Every single interaction I had was in opposition to this agreement, and
it was visceral, particularly among Alaska veterans. We are a proud
State. We have the largest number of veterans per capita of any State
in the Union. But whether they were recent vets from Iraq or
Afghanistan or Vietnam vets, they literally would look at me and say:
What on Earth are we doing? Help me understand that, Senator Sullivan.
What are we doing? Visceral.
During this debate this week, even some of my colleagues on the other
side of the aisle--they are not big supporters--are using terms such as
``seriously flawed,'' ``deeply flawed,'' ``serious concerns,'' ``falls
short in many areas.'' Across the country, Americans are overwhelmingly
opposed to this deal by a margin of 2 to 1. And the more the public
knows about the deal, the more they dislike it. These poll numbers in
terms of support are dropping. Right now, the latest poll, 21 percent
of Americans--that is it--support this deal.

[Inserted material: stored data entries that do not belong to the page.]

-- ==== Sys2Proof/Laws/State.lean ====
section
/-!
SUPPORT. One lemma per field per update of the state: each named update leaves every field but its own alone.
-/

namespace Sys2Proof.Machine

variable (s : State)

/-! ### `State.modLc` -/

@[simp] theorem State.modLc_pt (n : Nat) (f : LCore → LCore) : (s.modLc n f).pt = s.pt := rfl
@[simp] theorem State.modLc_packint (n : Nat) (f : LCore → LCore) : (s.modLc n f).packint = s.packint := rfl
@[simp] theorem State.modLc_capbase (n : Nat) (f : LCore → LCore) : (s.modLc n f).capbase = s.capbase := rfl
@[simp] theorem State.modLc_admode (n : Nat) (f : LCore → LCore) : (s.modLc n f).admode = s.admode := rfl
@[simp] theorem State.modLc_finj (n : Nat) (f : LCore → LCore) : (s.modLc n f).finj = s.finj := rfl
@[simp] theorem State.modLc_finjSeen (n : Nat) (f : LCore → LCore) : (s.modLc n f).finjSeen = s.finjSeen := rfl
@[simp] theorem State.modLc_tdlim (n : Nat) (f : LCore → LCore) : (s.modLc n f).tdlim = s.tdlim := rfl
@[simp] theorem State.modLc_drainint (n : Nat) (f : LCore → LCore) : (s.modLc n f).drainint = s.drainint := rfl
@[simp] theorem State.modLc_dev (n : Nat) (f : LCore → LCore) : (s.modLc n f).dev = s.dev := rfl
@[simp] theorem State.modLc_stopped (n : Nat) (f : LCore → LCore) : (s.modLc n f).stopped = s.stopped := rfl
@[simp] theorem State.modLc_cores (n : Nat) (f : LCore → LCore) : (s.modLc n f).cores = s.cores := rfl
@[simp] theorem State.modLc_dies (n : Nat) (f : LCore → LCore) : (s.modLc n f).dies = s.dies := rfl
@[simp] theorem State.modLc_fams (n : Nat) (f : LCore → LCore) : (s.modLc n f).fams = s.fams := rfl
@[simp] theorem State.modLc_gens (n : Nat) (f : LCore → LCore) : (s.modLc n f).gens = s.gens := rfl
@[simp] theorem State.modLc_teams (n : Nat) (f : LCore → LCore) : (s.modLc n f).teams = s.teams := rfl
@[simp] theorem State.modLc_nextTid (n : Nat) (f : LCore → LCore) : (s.modLc n f).nextTid = s.nextTid := rfl
@[simp] theorem State.modLc_packs (n : Nat) (f : LCore → LCore) : (s.modLc n f).packs = s.packs := rfl
@[simp] theorem State.modLc_mem (n : Nat) (f : LCore → LCore) : (s.modLc n f).mem = s.mem := rfl
@[simp] theorem State.modLc_mpoison (n : Nat) (f : LCore → LCore) : (s.modLc n f).mpoison = s.mpoison := rfl
@[simp] theorem State.modLc_lines (n : Nat) (f : LCore → LCore) : (s.modLc n f).lines = s.lines := rfl
@[simp] theorem State.modLc_copies (n : Nat) (f : LCore → LCore) : (s.modLc n f).copies = s.copies := rfl
@[simp] theorem State.modLc_tlbs (n : Nat) (f : LCore → LCore) : (s.modLc n f).tlbs = s.tlbs := rfl
@[simp] theorem State.modLc_nleaf (n : Nat) (f : LCore → LCore) : (s.modLc n f).nleaf = s.nleaf := rfl
@[simp] theorem State.modLc_dir (n : Nat) (f : LCore → LCore) : (s.modLc n f).dir = s.dir := rfl
@[simp] theorem State.modLc_evh (n : Nat) (f : LCore → LCore) : (s.modLc n f).evh = s.evh := rfl
@[simp] theorem State.modLc_tether (n : Nat) (f : LCore → LCore) : (s.modLc n f).tether = s.tether := rfl
@[simp] theorem State.modLc_waiters (n : Nat) (f : LCore → LCore) : (s.modLc n f).waiters = s.waiters := rfl
@[simp] theorem State.modLc_ovf (n : Nat) (f : LCore → LCore) : (s.modLc n f).ovf = s.ovf := rfl
@[simp] theorem State.modLc_pend (n : Nat) (f : LCore → LCore) : (s.modLc n f).pend = s.pend := rfl
@[simp] theorem State.modLc_hwq (n : Nat) (f : LCore → LCore) : (s.modLc n f).hwq = s.hwq := rfl
@[simp] theorem State.modLc_srec (n : Nat) (f : LCore → LCore) : (s.modLc n f).srec = s.srec := rfl
@[simp] theorem State.modLc_moves (n : Nat) (f : LCore → LCore) : (s.modLc n f).moves = s.moves := rfl
@[simp] theorem State.modLc_track (n : Nat) (f : LCore → LCore) : (s.modLc n f).track = s.track := rfl
@[simp] theorem State.modLc_moved (n : Nat) (f : LCore → LCore) : (s.modLc n f).moved = s.moved := rfl
@[simp] theorem State.modLc_wstores (n : Nat) (f : LCore → LCore) : (s.modLc n f).wstores = s.wstores := rfl
@[simp] theorem State.modLc_ownStores (n : Nat) (f : LCore → LCore) : (s.modLc n f).ownStores = s.ownStores := rfl
@[simp] theorem State.modLc_storePer (n : Nat) (f : LCore → LCore) : (s.modLc n f).storePer = s.storePer := rfl
@[simp] theorem State.modLc_replicas (n : Nat) (f : LCore → LCore) : (s.modLc n f).replicas = s.replicas := rfl
@[simp] theorem State.modLc_pages (n : Nat) (f : LCore → LCore) : (s.modLc n f).pages = s.pages := rfl
@[simp] theorem State.modLc_link (n : Nat) (f : LCore → LCore) : (s.modLc n f).link = s.link := rfl
@[simp] theorem State.modLc_nets (n : Nat) (f : LCore → LCore) : (s.modLc n f).nets = s.nets := rfl
@[simp] theorem State.modLc_host (n : Nat) (f : LCore → LCore) : (s.modLc n f).host = s.host := rfl
@[simp] theorem State.modLc_errq (n : Nat) (f : LCore → LCore) : (s.modLc n f).errq = s.errq := rfl
@[simp] theorem State.modLc_folds (n : Nat) (f : LCore → LCore) : (s.modLc n f).folds = s.folds := rfl
@[simp] theorem State.modLc_frecs (n : Nat) (f : LCore → LCore) : (s.modLc n f).frecs = s.frecs := rfl
@[simp] theorem State.modLc_proofs (n : Nat) (f : LCore → LCore) : (s.modLc n f).proofs = s.proofs := rfl
@[simp] theorem State.modLc_onces (n : Nat) (f : LCore → LCore) : (s.modLc n f).onces = s.onces := rfl
@[simp] theorem State.modLc_clocks (n : Nat) (f : LCore → LCore) : (s.modLc n f).clocks = s.clocks := rfl
@[simp] theorem State.modLc_repairs (n : Nat) (f : LCore → LCore) : (s.modLc n f).repairs = s.repairs := rfl
@[simp] theorem State.modLc_segs (n : Nat) (f : LCore → LCore) : (s.modLc n f).segs = s.segs := rfl
@[simp] theorem State.modLc_drain (n : Nat) (f : LCore → LCore) : (s.modLc n f).drain = s.drain := rfl
@[simp] theorem State.modLc_outbox (n : Nat) (f : LCore → LCore) : (s.modLc n f).outbox = s.outbox := rfl
@[simp] theorem State.modLc_agenda (n : Nat) (f : LCore → LCore) : (s.modLc n f).agenda = s.agenda := rfl
@[simp] theorem State.modLc_schedule (n : Nat) (f : LCore → LCore) : (s.modLc n f).schedule = s.schedule := rfl
@[simp] theorem State.modLc_cur (n : Nat) (f : LCore → LCore) : (s.modLc n f).cur = s.cur := rfl
@[simp] theorem State.modLc_curLane (n : Nat) (f : LCore → LCore) : (s.modLc n f).curLane = s.curLane := rfl
@[simp] theorem State.modLc_cycles (n : Nat) (f : LCore → LCore) : (s.modLc n f).cycles = s.cycles := rfl
@[simp] theorem State.modLc_turn (n : Nat) (f : LCore → LCore) : (s.modLc n f).turn = s.turn := rfl
@[simp] theorem State.modLc_nsPerStep (n : Nat) (f : LCore → LCore) : (s.modLc n f).nsPerStep = s.nsPerStep := rfl
@[simp] theorem State.modLc_cycPerStep (n : Nat) (f : LCore → LCore) : (s.modLc n f).cycPerStep = s.cycPerStep := rfl
@[simp] theorem State.modLc_deferLoads (n : Nat) (f : LCore → LCore) : (s.modLc n f).deferLoads = s.deferLoads := rfl
@[simp] theorem State.modLc_deferStores (n : Nat) (f : LCore → LCore) : (s.modLc n f).deferStores = s.deferStores := rfl
@[simp] theorem State.modLc_deferAtomics (n : Nat) (f : LCore → LCore) : (s.modLc n f).deferAtomics = s.deferAtomics := rfl
@[simp] theorem State.modLc_deferReleases (n : Nat) (f : LCore → LCore) : (s.modLc n f).deferReleases = s.deferReleases := rfl
@[simp] theorem State.modLc_guardLate (n : Nat) (f : LCore → LCore) : (s.modLc n f).guardLate = s.guardLate := rfl
@[simp] theorem State.modLc_tlbOlder (n : Nat) (f : LCore → LCore) : (s.modLc n f).tlbOlder = s.tlbOlder := rfl
@[simp] theorem State.modLc_evict (n : Nat) (f : LCore → LCore) : (s.modLc n f).evict = s.evict := rfl
@[simp] theorem State.modLc_fresh (n : Nat) (f : LCore → LCore) : (s.modLc n f).fresh = s.fresh := rfl
@[simp] theorem State.modLc_absent (n : Nat) (f : LCore → LCore) : (s.modLc n f).absent = s.absent := rfl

The people are wise. They elected us to listen, and we should do so.
They might not know all the details as some of us do, but they know--
they know--I saw it from my constituents--that something is
fundamentally wrong with this agreement.
So we have to ask ourselves why. Why? Why are Americans--the more the
President and John Kerry talk about this agreement, the more Americans
become opposed to it. And why are even the supporters, as we saw this
week, so tepid in their support?
Now, all negotiations require compromise. All negotiations require
concessions. We all know this. We have negotiated. In fact, many of my
colleagues, particularly on the other side, emphasize this. Concessions
are part of what we do. They are part of an agreement, but at a certain
point, concessions become humiliations. If they are too significant and
too frequent, concessions are humiliations. No one likes to be
humiliated, but especially proud citizens of a great Nation like the
United States do not like to be humiliated.
That is what I believe is going on here. This, I believe, explains
the visceral reaction we have seen in opposition to this deal.
Americans feel that our concessions not just to any country, but to the
world's No. 1 sponsor of terrorism, have gone so far that they are
humiliating to our great country. People feel that our concessions have
gone so far, it is as if we are treating Iran as an equal, and Iran is
not an equal to the United States of America.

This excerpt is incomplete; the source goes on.